The career of National Union of Students president Andrew Pakes suggests that young people have a more relaxed attitude to sexuality than their elders. Now 26 and an active campaigner for lesbian, gay and bisexual rights since university, he came out as bisexual long before recent revelations about gay cabinet ministers rattled new Labour.

Far more delicate for him is the question of where the NUS stands on student finance, given that he is a member of the party that introduced this year's tuition fees and decided to scrap grants.

Although he led yesterday's lobby of Parliament against tuition charges, he will not support next week's demonstration against fees, organised by the Campaign for Free Education, which wants to keep the grant.
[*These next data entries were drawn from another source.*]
/-- R174: at a peak the denominator of the correction is a negative finite f64, whatever the magnitude function
is, for every window of every valid instance. -/
def Obligations.PeakDenominatorIsNegative : Prop :=
  ∀ (I : Instance) (d : Depth) (sl : Slot) (w : Memory), I.params.wellFormed = true →
    let m := I.mag.fn (windowed I.params d sl w)
    let den := F64.add (F64.sub (m.getD (scan m - 1) 0#64) (F64.mul (F64.ofInt 2) (m.getD (scan m) 0#64)))
      (m.getD (scan m + 1) 0#64)
    scan m ≠ 0 → F64.isFinite den = true ∧ RealSpec.toReal den < 0

/-- R175: RES_CORR and RES_FREQ are finite whenever DETECT finds a peak, whatever the magnitude function is, on the
default instance (`exec`) and on every other valid one; and the exact correction from the magnitudes around the scanned
bin lies strictly between -1/2 and 1/2. -/
def Obligations.PeakResultsAreFinite : Prop :=
  (∀ (d : Depth) (sl : Slot) (s t : State), exec (.detect d sl) s = .next t → t.peak = true →
    F64.isFinite t.resCorr = true ∧ F64.isFinite t.resFreq = true) ∧
  (∀ (I : Instance) (d : Depth) (sl : Slot) (s t : State), I.params.wellFormed = true →
    commandAt I (.detect d sl) s = .next t → t.peak = true →
    F64.isFinite t.resCorr = true ∧ F64.isFinite t.resFreq = true) ∧
  ∀ (I : Instance) (d : Depth) (sl : Slot) (w : Memory), I.params.wellFormed = true →
    let m := I.mag.fn (windowed I.params d sl w)
    let α := RealSpec.toReal (m.getD (scan m - 1) 0#64)
    let β := RealSpec.toReal (m.getD (scan m) 0#64)
    let γ := RealSpec.toReal (m.getD (scan m + 1) 0#64)
    scan m ≠ 0 → |0.5 * (α - γ) / (α - 2 * β + γ)| < 1 / 2

/-- R167: the reference magnitude meets the accuracy bound of MAG_ACC for MAG_TOL = 2^-52, hence for every larger
one, on the inputs MagInput, the model's reading of MAG_ACC (DEDUCED, notes/assumptions/3.md). -/
def Obligations.MagRefMeetsMagAcc : Prop :=
  ∀ (F : Nat) (y m : List F64) (tol : ℝ), RealSpec.MagInput F y → RealSpec.IsMagRef F y m → 1 / 2 ^ 52 ≤ tol →
    ∀ k < F / 2, F64.isFinite (m.getD k 0#64) = true ∧ 0 ≤ RealSpec.toReal (m.getD k 0#64) ∧
      |RealSpec.toReal (m.getD k 0#64) - ‖RealSpec.dft F y k‖| ≤ tol * RealSpec.absSum F y

/-- R180, item 2: a window with one nonzero sample has a flat spectrum, so under MAG_REF it gives no peak. -/
def Obligations.ImpulseGivesNoPeakUnderMagRef : Prop :=
  ∀ (F : Nat) (y m : List F64) (n₀ : Nat), RealSpec.MagInput F y → RealSpec.IsMagRef F y m →
    (∀ n, n ≠ n₀ → RealSpec.toReal (y.getD n 0#64) = 0) → scan m = 0

/-! ## The engine, reset and the whole machine -/

/-- One step runs the decoded instruction: a command word that the host writes to an idle block is accepted, and
the engine's next turn gives `exec` of the instruction it decodes to, with ENG back at IDLE (R220, R227). The same on every
valid instance, with the effect `commandAt` of that very instance (R5, R30), whose host turn issues the line's transaction
to a block with that instance's parameters. That a line whose address does not reach the block (R81 says which do)
leaves the block as it is, is the model's choice, not the spec's (DESIGN CHOICE, notes/assumptions/10.md). -/
def Obligations.StepRunsTheDecodedInstruction : Prop :=
  (∀ (s : State) (c : Word) (i : Instr) (ops : List HostOp) (rest : List Agent),
    s.eng = .idle → s.host.prog = hostCmd c :: ops → s.sched = .host :: .engine :: rest → decode c = .cmd i →
    ∃ u t, step s = .next u ∧ u.eng = .busy ∧ u.latch = latchOf c s ∧ u.host.prog = ops ∧
      exec i { u with sched := rest } = .next t ∧ step u = .next { t with eng := .idle }) ∧
  (∀ (I : Instance) (s : State) (c : Word) (i : Instr) (ops : List HostOp) (rest : List Agent),
    I.params.wellFormed = true →
    s.eng = .idle → s.host.prog = hostCmd c :: ops → s.sched = .host :: .engine :: rest → decode c = .cmd i →
    ∃ u t, stepAt I s = .next u ∧ u.eng = .busy ∧ u.latch = latchOf c s ∧ u.host.prog = ops ∧
      commandAt I i { u with sched := rest } = .next t ∧ stepAt I u = .next { t with eng := .idle }) ∧
  ∀ (I : Instance) (s : State) (op : HostOp) (ops : List HostOp) (rest : List Agent),
    I.params.wellFormed = true → s.host.prog = op :: ops → s.sched = .host :: rest →
    (op.transaction I.params s.host = none → ∃ h, stepAt I s = .next { s with sched := rest, host := h }) ∧
    ∀ tr, op.transaction I.params s.host = some tr →
      ∃ h, stepAt I s = .next { (transact I.params tr { s with sched := rest }).1 with host := h }
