/-- The frequency of a bin and a bounded correction is finite (41_detection.md R176). -/
theorem freqEstimate_finite {P : Params} (hP : P.wellFormed = true) {k : Nat} (hk : k ≤ P.F) {c : F64}
    (hc : isFinite c = true) (hcle : |toReal c| ≤ 2 ^ 54) : isFinite (freqEstimate P k c) = true := by
  obtain ⟨-, hF, hF'⟩ := Params.size_bounds hP
  obtain ⟨hSR, -⟩ := Params.register_bounds hP
  obtain ⟨hkFin, hkVal⟩ := ofInt_exact (i := k) (by omega)
  obtain ⟨hSRFin, hSRVal⟩ := ofInt_exact (i := P.SR) (by omega)
  obtain ⟨hFFin, hFVal⟩ := ofInt_exact (i := P.F) (by omega)
  rw [Int.cast_natCast] at hkVal hSRVal hFVal
  have hkR : (k : ℝ) ≤ 2 ^ 14 := by exact_mod_cast hk.trans hF'
  have hSRR : (P.SR : ℝ) ≤ 2 ^ 32 := by exact_mod_cast hSR.le
  have hFR : (1 : ℝ) ≤ P.F := by exact_mod_cast (by omega : 1 ≤ P.F)
  have hbin : |toReal (ofInt k) + toReal c| ≤ 2 ^ 55 := by
    rw [hkVal]
    refine (abs_add_le _ _).trans ?_
    rw [Nat.abs_cast]
    linarith
  obtain ⟨hbinFin, hbinLe⟩ := (rounds_add hkFin hc).bounded (by decide) hbin
  have hprod : |toReal (add (ofInt k) c) * toReal (ofInt P.SR)| ≤ 2 ^ 87 := by
    rw [abs_mul, hSRVal, Nat.abs_cast, show (2 : ℝ) ^ 87 = 2 ^ 55 * 2 ^ 32 by rw [← pow_add]]
    exact mul_le_mul hbinLe hSRR (Nat.cast_nonneg _) (by positivity)
  obtain ⟨hprodFin, hprodLe⟩ := (rounds_mul hbinFin hSRFin).bounded (by decide) hprod
  refine ((rounds_div hprodFin hFFin (by rw [hFVal]; linarith)).bounded (e := 87) (by decide) ?_).1
  rw [abs_div, hFVal, Nat.abs_cast]
  exact (div_le_self (abs_nonneg _) hFR).trans hprodLe

/-- The bin of a peak lies inside the spectrum (41_detection.md R170). -/
theorem scan_mag_lt {I : Instance} {y : List F64} (h : scan (I.mag.fn y) ≠ 0) :
    scan (I.mag.fn y) < I.params.F / 2 := by
  obtain ⟨hlen, -⟩ := I.mag.acc y
  have := (scan_range h).2
  omega

/-- The magnitudes around the bin of a peak (41_detection.md R170, R174). -/
theorem peakTriple_of_scan {I : Instance} (hI : I.params.wellFormed = true) (d : Depth) (sl : Slot) (w : Memory)
    {m : List F64} (hm : m = I.mag.fn (windowed I.params d sl w)) (h : scan m ≠ 0) :
    PeakTriple (m.getD (scan m - 1) 0#64) (m.getD (scan m) 0#64) (m.getD (scan m + 1) 0#64) := by
  subst hm
  have hbound := (mag_le_absSum hI d sl w (scan_mag_lt h)).trans
    (mul_le_mul_of_nonneg_left (absSum_windowed_le hI d sl w) zero_le_two)
  have hmag := mag_magnitudes I (windowed I.params d sl w)
  generalize I.mag.fn (windowed I.params d sl w) = m at *
  obtain ⟨⟨-, -, hleft, hright⟩, -⟩ := scan_spec hmag h
  exact {
    finiteLeft := (hmag.getD _).1
    finitePeak := (hmag.getD _).1
    finiteRight := (hmag.getD _).1
    signPeak := (hmag.getD _).2
    signRight := (hmag.getD _).2
    nonnegLeft := hmag.toReal_nonneg _
    nonnegRight := hmag.toReal_nonneg _
    leftBelow := hleft
    rightBelow := hright
    peakBound := hbound.trans (by norm_num) }

/-- Settles O41: `PeakTriple.denominator` at the scanned bin. -/
theorem peakDenominatorIsNegative : Obligations.PeakDenominatorIsNegative := by
  unfold Obligations.PeakDenominatorIsNegative
  intro I d sl w hI m den hk
  have htriple := peakTriple_of_scan hI d sl w rfl hk
  obtain ⟨hfin, hle⟩ := htriple.denominator
  have hpos := htriple.nonnegLeft.trans_lt htriple.leftBelow
  exact ⟨hfin, hle.trans_lt (neg_neg_of_pos (div_pos hpos (by positivity)))⟩

/-- A commit with a peak has the correction and the frequency of its bin (41_detection.md R178). -/
theorem commitDetect_found {P : Params} {m : List F64} {s : State}
    (h : (commitDetect (detectSpectrum P m) s).peak = true) :
    scan m ≠ 0 ∧
      (commitDetect (detectSpectrum P m) s).resCorr =
        correction (m.getD (scan m - 1) 0#64) (m.getD (scan m) 0#64) (m.getD (scan m + 1) 0#64) ∧
      (commitDetect (detectSpectrum P m) s).resFreq =
        freqEstimate P (scan m) (commitDetect (detectSpectrum P m) s).resCorr := by
  rw [commitDetect_peak, (detectSpectrum_peak P m).2, decide_eq_true_eq] at h
  obtain ⟨c, f, hc, hf, hdet⟩ := detectSpectrum_found P h
  rw [commitDetect_resCorr, commitDetect_resFreq, hdet]
  exact ⟨h, hc, hf⟩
Remembered as a "long-haired left-winger in combat trousers with lots of piercings" and a "big drinker" by former colleagues at Hull University, where he was a student, Mr Pakes has since toned down his politics and his appearance.

But student union activists say that he seems more anxious than some of his predecessors to distance himself from the main Labour leadership, perhaps influenced by the fact that he beat the far-left candidate for his post last April by only 15 votes.

Mr Pakes, said to be politically ambitious, was an active member of the student union at Hull, where he studied politics as an undergraduate and took an MA in environmental management.

Besides leading actions against British Aerospace and Boots, he was involved in environmental and lesbian, gay and bisexual issues. He now claims to be the first green president of NUS.

Mr Pakes is generally regarded as a gentler figure than his immediate predecessor, Douglas Trainer. He has said that he wants the NUS to develop more of its commercial services and regard students as valued customers.